## Data shown
/-! ### onTrust -/

@[simp] theorem onTrust_pending (f : Trust → Trust) : (onTrust f s).pending = s.pending := rfl
@[simp] theorem onTrust_free (f : Trust → Trust) : (onTrust f s).free = s.free := rfl
@[simp] theorem onTrust_build (f : Trust → Trust) : (onTrust f s).build = s.build := rfl
@[simp] theorem onTrust_trust (f : Trust → Trust) : (onTrust f s).trust = f s.trust := rfl
@[simp] theorem onTrust_lc (f : Trust → Trust) : (onTrust f s).lc = s.lc := rfl
@[simp] theorem onTrust_flash (f : Trust → Trust) : (onTrust f s).flash = s.flash := rfl
@[simp] theorem onTrust_ll (f : Trust → Trust) : (onTrust f s).ll = s.ll := rfl
@[simp] theorem onTrust_keys (f : Trust → Trust) : (onTrust f s).keys = s.keys := rfl
@[simp] theorem onTrust_seam (f : Trust → Trust) : (onTrust f s).seam = s.seam := rfl
@[simp] theorem onTrust_time (f : Trust → Trust) : (onTrust f s).time = s.time := rfl
@[simp] theorem onTrust_mem (f : Trust → Trust) : (onTrust f s).mem = s.mem := rfl
@[simp] theorem onTrust_path (f : Trust → Trust) : (onTrust f s).path = s.path := rfl
@[simp] theorem onTrust_tables (f : Trust → Trust) : (onTrust f s).tables = s.tables := rfl
@[simp] theorem onTrust_parts (f : Trust → Trust) : (onTrust f s).parts = s.parts := rfl
@[simp] theorem onTrust_boxes (f : Trust → Trust) : (onTrust f s).boxes = s.boxes := rfl
@[simp] theorem onTrust_fe (f : Trust → Trust) : (onTrust f s).fe = s.fe := rfl
@[simp] theorem onTrust_kv (f : Trust → Trust) : (onTrust f s).kv = s.kv := rfl
@[simp] theorem onTrust_experts (f : Trust → Trust) : (onTrust f s).experts = s.experts := rfl
@[simp] theorem onTrust_fabric (f : Trust → Trust) : (onTrust f s).fabric = s.fabric := rfl
@[simp] theorem onTrust_reg (f : Trust → Trust) : (onTrust f s).reg = s.reg := rfl
@[simp] theorem onTrust_faults (f : Trust → Trust) : (onTrust f s).faults = s.faults := rfl
@[simp] theorem onTrust_trace (f : Trust → Trust) : (onTrust f s).trace = s.trace := rfl
@[simp] theorem onTrust_curfew (f : Trust → Trust) : (onTrust f s).curfew = s.curfew := rfl
@[simp] theorem onTrust_ide (f : Trust → Trust) : (onTrust f s).ide = s.ide := rfl
@[simp] theorem onTrust_jtag (f : Trust → Trust) : (onTrust f s).jtag = s.jtag := rfl
@[simp] theorem onTrust_inbox (f : Trust → Trust) : (onTrust f s).inbox = s.inbox := rfl
@[simp] theorem onTrust_out (f : Trust → Trust) : (onTrust f s).out = s.out := rfl

/-! ### onLc -/

@[simp] theorem onLc_pending (f : LifeCycle → LifeCycle) : (onLc f s).pending = s.pending := rfl
@[simp] theorem onLc_free (f : LifeCycle → LifeCycle) : (onLc f s).free = s.free := rfl
@[simp] theorem onLc_build (f : LifeCycle → LifeCycle) : (onLc f s).build = s.build := rfl
@[simp] theorem onLc_trust (f : LifeCycle → LifeCycle) : (onLc f s).trust = s.trust := rfl
@[simp] theorem onLc_lc (f : LifeCycle → LifeCycle) : (onLc f s).lc = f s.lc := rfl
@[simp] theorem onLc_flash (f : LifeCycle → LifeCycle) : (onLc f s).flash = s.flash := rfl
@[simp] theorem onLc_ll (f : LifeCycle → LifeCycle) : (onLc f s).ll = s.ll := rfl
@[simp] theorem onLc_keys (f : LifeCycle → LifeCycle) : (onLc f s).keys = s.keys := rfl
@[simp] theorem onLc_seam (f : LifeCycle → LifeCycle) : (onLc f s).seam = s.seam := rfl
@[simp] theorem onLc_time (f : LifeCycle → LifeCycle) : (onLc f s).time = s.time := rfl
@[simp] theorem onLc_mem (f : LifeCycle → LifeCycle) : (onLc f s).mem = s.mem := rfl
@[simp] theorem onLc_path (f : LifeCycle → LifeCycle) : (onLc f s).path = s.path := rfl
@[simp] theorem onLc_tables (f : LifeCycle → LifeCycle) : (onLc f s).tables = s.tables := rfl
@[simp] theorem onLc_parts (f : LifeCycle → LifeCycle) : (onLc f s).parts = s.parts := rfl
@[simp] theorem onLc_boxes (f : LifeCycle → LifeCycle) : (onLc f s).boxes = s.boxes := rfl
@[simp] theorem onLc_fe (f : LifeCycle → LifeCycle) : (onLc f s).fe = s.fe := rfl
@[simp] theorem onLc_kv (f : LifeCycle → LifeCycle) : (onLc f s).kv = s.kv := rfl
@[simp] theorem onLc_experts (f : LifeCycle → LifeCycle) : (onLc f s).experts = s.experts := rfl
@[simp] theorem onLc_fabric (f : LifeCycle → LifeCycle) : (onLc f s).fabric = s.fabric := rfl
@[simp] theorem onLc_reg (f : LifeCycle → LifeCycle) : (onLc f s).reg = s.reg := rfl
@[simp] theorem onLc_faults (f : LifeCycle → LifeCycle) : (onLc f s).faults = s.faults := rfl
@[simp] theorem onLc_trace (f : LifeCycle → LifeCycle) : (onLc f s).trace = s.trace := rfl
@[simp] theorem onLc_curfew (f : LifeCycle → LifeCycle) : (onLc f s).curfew = s.curfew := rfl
@[simp] theorem onLc_ide (f : LifeCycle → LifeCycle) : (onLc f s).ide = s.ide := rfl
@[simp] theorem onLc_jtag (f : LifeCycle → LifeCycle) : (onLc f s).jtag = s.jtag := rfl
@[simp] theorem onLc_inbox (f : LifeCycle → LifeCycle) : (onLc f s).inbox = s.inbox := rfl
@[simp] theorem onLc_out (f : LifeCycle → LifeCycle) : (onLc f s).out = s.out := rfl
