/-- States and operands that meet what Obligations.RegulationCompletes asks, clause by clause. -/
theorem met_RegulationCompletes :
  (meets (fun s => decide (s.reg.lastEval + 10000 ≤ now s)) (up)) = true ∧
  (let r : Nat := 3; let t : Nat := 0; meets (fun s => (resourceAt s r).since == some t && (resourceAt s r).derated && !(resourceAt s r).inReset && decide (t + 1000000 ≤ clock s (resWest s r))) (regulated { since := some 0, derated := true })) = true ∧
  (let l : Nat := 1; let xs : List Nat := [15]; meets (fun s => !xs.isEmpty && decide (l < s.build.lanterns)) (up)) = true ∧
  (let c : Nat := 1; let xs : List Nat := [0, 3]; meets (fun s => !xs.isEmpty && decide (c < s.build.caps)) (up)) = true ∧
  (let e : Nat := 90000; meets (fun s => decide (s.reg.lastPower + 100000 ≤ now s) && nextThrottle s e == s.reg.throttle) (up)) = true ∧
  (let e : Nat := 200000; meets (fun s => decide (s.reg.lastPower + 100000 ≤ now s) && nextThrottle s e != s.reg.throttle) (onReg (fun g => { g with cap := 80000 }) up)) = true := by decide +kernel

/-- States and operands that meet what Obligations.CurfewAndHeadersComplete asks, clause by clause. -/
theorem met_CurfewAndHeadersComplete :
  (let i : Island := .frontEnd; meets (fun s => mayStop s i && (islandsOf s true).contains i && s.curfew.armedW) (stopping (fun c => { c with state := 1, t := 1000000000, armedW := true }))) = true ∧
  (let i : Island := .feAgent; meets (fun s => mayStop s i && !(islandsOf s true).contains i && (islandsOf s false).contains i && s.curfew.armedE) (stopping (fun c => { c with state := 1, t := 1000000000, armedE := true }))) = true ∧
  ( meets (fun s => s.curfew.inForce && decide (s.curfew.dawn ≤ now s)) (stopping (fun c => { c with state := 3, inForce := true, t := 5, dawn := 1000000000 }))) = true ∧
  (let h : Nat := 1; let b : Nat := 31; meets (fun s => decide (h ≤ 1 ∧ b < 32) && headerDue s h b) (modBuf 31 (fun x => { x with east := { x.east with state := 2 } }) up)) = true ∧
  (let h : Nat := 0; let b : Nat := 0; meets (fun s => decide (h ≤ 1 ∧ b < 32) && !headerDue s h b) (up)) = true := by decide +kernel

/-- States and operands that meet what Obligations.ManagementPortCompletes asks, clause by clause. -/
theorem met_ManagementPortCompletes :
  (let m : MctpMsg := message (zeros 16); let k : Nat := 0; meets (fun s => mctpTaken s m && !s.ll.mgmtActive && reqLen m.body + 16 == m.body.length &&
      (List.range 4).find? (fun k => decide ((tget {} (boxAt s 17).slots k).state = .free)) == some k) (up)) = true ∧
  (let m : MctpMsg := message (zeros 16); meets (fun s => mctpTaken s m && !s.ll.mgmtActive && reqLen m.body + 16 == m.body.length &&
      (List.range 4).find? (fun k => decide ((tget {} (boxAt s 17).slots k).state = .free)) == none) (crowded)) = true ∧
  (let m : MctpMsg := message (zeros 15); meets (fun s => boxServed s 17 && !mctpTaken s m) (up)) = true ∧
  (let e : Nat := 0xFE; meets (fun _ => decide (0x08 ≤ e ∧ e ≤ 0xFE)) (up)) = true ∧
  (let e : Nat := 0xFF; meets (fun _ => decide (e < 0x08 ∨ 0xFE < e)) (up)) = true ∧
  ( meets (fun s => s.boxes.i3cAddr == 0) (up)) = true ∧
  ( meets (fun _ => true) (up)) = true ∧
  ( meets (fun s => s.boxes.i3cAddr != 0) (onBoxes (fun b => { b with i3cAddr := 9 }) up)) = true ∧
  ( meets (fun s => s.boxes.i3cAddr != 0) (onBoxes (fun b => { b with i3cAddr := 9 }) up)) = true ∧
  ( meets (fun s => s.ll.mgmtActive && decide (s.ll.mgmtStart + 3600000000000 ≤ now s)) (onLl (fun l => { l with mgmtActive := true, mgmtStart := 0 }) { up with time := { now := 3600000000000, east := 3600000000000 } })) = true ∧
  ( meets (fun _ => true) (up)) = true := by decide +kernel

/-- States and operands that meet what Obligations.InterfacesComplete asks, clause by clause. -/
theorem met_InterfacesComplete :
  (let p : Nat := 0; let sid : Nat := 5; meets (fun s => tsmServed s && decide (p < 16) && partSettled s p && (partAt s p).tdi == .configUnlocked && streamBound s p sid && s.ll.drbgRunning) (bound)) = true ∧
  (let p : Nat := 0; let n : Bytes := [7#8]; meets (fun s => tsmServed s && decide (p < 16) && (partAt s p).tdi == .configLocked && (partAt s p).nonce != [] && n == (partAt s p).nonce) (interfaced (fun x => { x with tdi := .configLocked, nonce := [7#8] }))) = true ∧
  (let p : Nat := 0; meets (fun s => tsmServed s && decide (p < 16) && partExists s p && (partAt s p).tdi != .configUnlocked && partSettled (stopStream p s) p) (interfaced (fun x => { x with tdi := .run, stream := some 5 }))) = true ∧
  (let o : IdeOp := streamOp 2 1; let k : Bytes := zeros 32; let v : Bytes := zeros 8; meets (fun s => ideFree s && ideOpOk s o && k.length == 32 && v.length == 8) (up)) = true ∧
  (let o : IdeOp := ⟨16, 255, 2, 1, 1⟩; meets (fun s => ideFree s && ideOpOk s o) (up)) = true ∧
  (let o : IdeOp := streamOp 0 0; meets (fun s => tsmServed s && ideOpOk s o && s.ide.current.isSome) (unacked)) = true ∧
  (let o : IdeOp := streamOp 0 0; meets (fun s => ideFree s && ideOpOk s o) (up)) = true ∧
  (let r : IdeRequest := { op := 1, which := streamOp 2 1, tsm := true }; meets (fun s => s.ide.current == some r && r.tsm) (unacked)) = true ∧
  (let r : IdeRequest := { op := 1, which := streamOp 2 1, tsm := true }; meets (fun s => s.ide.current == some r && r.tsm && decide (s.ide.since + 10000 ≤ now s)) (unacked)) = true := by decide +kernel

/-- States and operands that meet what Obligations.RegisterAndDebugAccessesComplete asks, clause by clause. -/
theorem met_RegisterAndDebugAccessesComplete :
  (let a : RegAccess := access 16 0x3000 1; meets (fun s => accessGoes s a true) (up)) = true ∧
  (let a : RegAccess := access 17 0x3000 1; meets (fun s => s.trust.pwrOk && formedAccess a && !(decide (a.func ≤ 16) && regAdmits s a true)) (up)) = true ∧
  (let a : RegAccess := access 0 0x100810 1; meets (fun s => accessGoes s a true && mailboxOffset a == some 0x810 && boxThere s a) (parted)) = true ∧
  (let a : RegAccess := access 16 0x1820 1; meets (fun s => accessGoes s a true && mailboxOffset a == some 0x820 && boxThere s a) (up)) = true ∧
  (let a : RegAccess := access 16 0x201000 1; meets (fun s => accessGoes s a true && isTgenCtrl a && setsBit a 0) (up)) = true ∧
  (let a : RegAccess := access 16 0x201000 2; meets (fun s => accessGoes s a true && isTgenCtrl a && setsBit a 1) (up)) = true ∧
  (let a : RegAccess := access 16 0 0; meets (fun s => formedAccess a && decide (a.func ≤ 16) && regAdmits s a false) (up)) = true ∧
  (let a : RegAccess := access 3 8 0; meets (fun s => formedAccess a && !(decide (a.func ≤ 16) && regAdmits s a false)) (up)) = true ∧
  (let h : Nat := 1; let ir : Byte := 0x02; meets (fun s => decide (h < 2) && irDefined h ir && (irCategory h ir).all (fun c => categoryOpen s h c)) (up)) = true ∧
  (let h : Nat := 1; let ir : Byte := 0x11; meets (fun s => decide (h < 2) && (irCategory h ir).any (fun c => !categoryOpen s h c)) (up)) = true ∧
  (let h : Nat := 0; meets (fun s => decide (h < 2) && irOf s h == 0x10#8 && (irCategory h (irOf s h)).any (fun c => categoryOpen s h c)) (onJtag (fun j => { j with irW := 0x10 }) up)) = true ∧
  (let h : Nat := 1; meets (fun s => decide (h < 2) && irOf s h == 0x11#8 && (irCategory h (irOf s h)).any (fun c => categoryOpen s h c)) (onJtag (fun j => { j with irE := 0x11, eastNow := 0x1F }) up)) = true ∧
  (let h : Nat := 0; meets (fun s => decide (h < 2) && irOf s h == 0x12#8 && (irCategory h (irOf s h)).any (fun c => categoryOpen s h c)) (onJtag (fun j => { j with irW := 0x12 }) up)) = true := by decide +kernel

/-! ## Steps, invariants and rules -/

/-- What a step answers where it answers a next state. -/
def stepped (s : State) (f : State → Bool) : Bool :=
  match step s with
  | .next t => f t
  | _ => false

/-- A queue of two commands; a block after a Terminal fault, a command before it; a row of fuses with a bit. -/
def twoWaiting : State := { onLc (fun x => { x with otp := [(40, 1)] }) up with pending := [.entropyFailure, .dusk] }
def ended : State := { enterTerminal up with pending := [.dusk] }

## Aim of the exercise
Look through the data above and report every line in which "mgmtActive" appears.

## Solution to this problem
  (let m : MctpMsg := message (zeros 16); let k : Nat := 0; meets (fun s => mctpTaken s m && !s.ll.mgmtActive && reqLen m.body + 16 == m.body.length &&
  (let m : MctpMsg := message (zeros 16); meets (fun s => mctpTaken s m && !s.ll.mgmtActive && reqLen m.body + 16 == m.body.length &&
  ( meets (fun s => s.ll.mgmtActive && decide (s.ll.mgmtStart + 3600000000000 ≤ now s)) (onLl (fun l => { l with mgmtActive := true, mgmtStart := 0 }) { up with time := { now := 3600000000000, east := 3600000000000 } })) = true ∧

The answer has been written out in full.